There are two external collaborations that support the LINCS program, one between Dr. Vamsi Mootha and the HMS LINCS Centerand one between Dr. Evan Snyder and the HMS LINCS Center. The Mootha project is working to apply cell and protein-based profiling methods to characterize the changes in cell signaling networks that result from mutations in components of the oxidative phosphorylation (OXPHOS) pathway. The Snyder project is working on patient-derived induced pluripotent stem (iPS) cells to study signaling pathways that might be relevant to neuropsychopathology.

Internal Collaborations

LINCS internal collaborations facilitate cooperation and partnerships between LINCS centers that advance the overall goals of the LINCS project.

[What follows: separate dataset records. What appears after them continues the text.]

-- ==== Sys2Proof/Tests/Slice0.lean ====
section
/-! SUPPORT. The model's own tests: ill-formed commands, instruction words written out from the spec's encodings, single steps, and
for the statements' hypotheses concrete states that meet them (the witnesses). -/

namespace Sys2Proof.Tests

open Sys2Proof Sys2Proof.Machine Sys2Proof.Claims

set_option Elab.async false

/-! ### Ill-formed commands -/

def t0 : TileId := ⟨0, 0, 0⟩
def c0 : ClusterId := ⟨0, 0, 0⟩

theorem test_wf_arrayResult : Instr.wellFormed (.arrayResult t0 [] [3, 3]) = false := by decide
theorem test_wf_latticeRepeat : Instr.wellFormed (.latticeRepeat t0 [(2, 1), (2, 5)]) = false := by decide
theorem test_wf_rowDataDelivery : Instr.wellFormed (.rowDataDelivery c0 [4, 4]) = false := by decide
theorem test_wf_scrubRead : Instr.wellFormed (.scrubRead c0 [127, 0, 127]) = false := by decide
theorem test_wf_targetedScrubRead : Instr.wellFormed (.targetedScrubRead c0 [1, 1]) = false := by decide
theorem test_wf_spareSelftestDone : Instr.wellFormed (.spareSelftestDone 0 [⟨3, 4⟩, ⟨3, 4⟩]) = false := by decide
theorem test_wf_selftestDone : Instr.wellFormed (.selftestDone 0 [⟨3, 4⟩, ⟨3, 4⟩] 0) = false := by decide
theorem test_wf_bar4Read_length : Instr.wellFormed (.bar4Read 0 0 [] []) = false := by decide
theorem test_wf_bar4Read_window : Instr.wellFormed (.bar4Read 17179869183 2 [] []) = false := by decide
theorem test_wf_bar4Write : Instr.wellFormed (.bar4Write 0 [] [] []) = false := by decide
theorem test_wf_coldStartPhaseEnd : Instr.wellFormed (.coldStartPhaseEnd { row24 := [(1, 2), (1, 2)] }) = false := by decide
theorem test_wf_latticeDispatch : Instr.wellFormed (.latticeDispatch { tile := t0, badLanes := [(5, 6), (5, 6)] }) = false := by decide
theorem test_wf_lissComplete : Instr.wellFormed (.lissComplete { tile := t0, badLanes := [(0, 31), (0, 31)] }) = false := by decide
theorem test_wf_thermalSample : Instr.wellFormed (.thermalSample ⟨3000, 3500, 100, [(7, 4000), (7, 4100)]⟩) = false := by decide
theorem test_wf_data : Instr.wellFormed (.data 0 { rows := List.replicate 17 0 }) = false := by decide

/-! ### Instruction words, written out field by field from Tables 02.3 to 02.6: CLASS, OP, D, A, B, class-specific bits -/

theorem test_word_add : TInsn.ofWord (0x0#4 ++ 0x00#6 ++ 1#4 ++ 8#4 ++ 9#4 ++ 0#42) = some ⟨.add, 1, 8, 9, 0⟩ := by decide
theorem test_word_movhi :
    TInsn.ofWord (0x0#4 ++ 0x11#6 ++ 1#4 ++ 1#4 ++ 0#4 ++ 1#1 ++ 0#9 ++ 0xFF000000#32) = some ⟨.movhi, 1, 1, 0, 0x200FF000000⟩ := by
  decide
theorem test_word_qdrop : TInsn.ofWord (0x1#4 ++ 0x03#6 ++ 0#12 ++ 0#7 ++ 5#3 ++ 0#23 ++ 256#9) = some ⟨.qdrop, 0, 0, 0, 0x500000100⟩ := by
  decide
theorem test_word_loop :
    TInsn.ofWord (0x2#4 ++ 0x08#6 ++ 0#12 ++ 1#1 ++ 0#9 ++ 7#16 ++ 0#7 ++ 300#9) = some ⟨.loop, 0, 0, 0, 0x2000007012C⟩ := by decide
theorem test_word_arm : TInsn.ofWord (0x3#4 ++ 0x00#6 ++ 0#12 ++ 0#6 ++ 5#4 ++ 0#13 ++ 3#3 ++ 777#16) = some ⟨.arm, 0, 0, 0, 0x500030309⟩ := by
  decide
theorem test_word_rldg :
    TInsn.ofWord (0x4#4 ++ 0x02#6 ++ 4#4 ++ 2#4 ++ 0#4 ++ 0#1 ++ 1#1 ++ 1#1 ++ 0#33 ++ 63#6) = some ⟨.rldg, 4, 2, 0, 0x1800000003F⟩ := by decide
theorem test_word_sendq :
    TInsn.ofWord (0x5#4 ++ 0x00#6 ++ 0#4 ++ 2#4 ++ 3#4 ++ 0#6 ++ 6#4 ++ 999#16 ++ 14#4 ++ 1#2 ++ 0#7 ++ 3#3) =
      some ⟨.sendq, 0, 2, 3, 0x603E7E403⟩ := by decide
theorem test_word_ldrain : TInsn.ofWord (0x6#4 ++ 0x02#6 ++ 0#4 ++ 0#4 ++ 3#4 ++ 0#42) = some ⟨.ldrain, 0, 0, 3, 0⟩ := by decide
theorem test_word_vfma :
    TInsn.ofWord (0x7#4 ++ 0x03#6 ++ 5#4 ++ 0#8 ++ 0#2 ++ 0#4 ++ 0#1 ++ 7#3 ++ 0#2 ++ 1#5 ++ 9#5 ++ 0x1F#5 ++ 1#1 ++ 0#14) =
      some ⟨.vfma, 5, 0, 0, 0x7029FC000⟩ := by decide
theorem test_word_scvt : TInsn.ofWord (0x8#4 ++ 0x00#6 ++ 4#4 ++ 2#4 ++ 0#4 ++ 0#34 ++ 9#8) = some ⟨.scvt, 4, 2, 0, 9⟩ := by decide
theorem test_word_csrr : TInsn.ofWord (0x9#4 ++ 0x00#6 ++ 5#4 ++ 0#8 ++ 0#27 ++ 0x20#15) = some ⟨.csrr, 5, 0, 0, 0x20⟩ := by decide
theorem test_word_rfence : TInsn.ofWord (0xA#4 ++ 0x01#6 ++ 0#54) = some ⟨.rfence, 0, 0, 0, 0⟩ := by decide
theorem test_word_beatend : TInsn.ofWord (0xB#4 ++ 0x00#6 ++ 0#54) = some ⟨.beatend, 0, 0, 0, 0⟩ := by decide
theorem test_word_reserved_class : TInsn.ofWord (0xC#4 ++ 0#60) = none := by decide
theorem test_word_zero_field : TInsn.ofWord (0x2#4 ++ 0x0A#6 ++ 0#12 ++ 1#42) = none := by decide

  • HMS-Broad: Interactive Web Content for Integrated Analysis of LINCS Joint Project
    Creation of non-expert dynamic web tools for analysis of combined LINCS data (biochemical and cell-based data from HMS Center and gene expression data from the Broad Center)
  • HMS-Miami: Development of a Unified LINCS Data Portal
    Pilot project to develop an easy-to-use user interface (UI) to directly query and explore a small slice of LINCS data; this project will inform best practices for curation of LINCS data and set the stage for development of a distributed data management system (portal).
  • Columbia-Columbia: A Systems Approach to Elucidate Mechanisms of Drug Activity and Sensitivity
    Develop software to allow expert users to query the Columbia LINCS Center data, and probe for synergistic effects of drug-pairs in a number of different cancer cell lines; this will aid in the elucidation of mechanisms of drug activity and sensitivity.
  • Broad-HMS: Prototyping a cloud-based solution to enhance access to LINCS datasets
    Making raw and analyzed LINCS data freely accessible to the broader scientific community via hosting on the Amazon Web Services (cloud).
  • Methodist-Miami: A Pan-LINCS Data Warehouse-based Supply Chain Landscape Model
    Enable more comprehensive data integration and novel types of queries to interrogate LINCS data.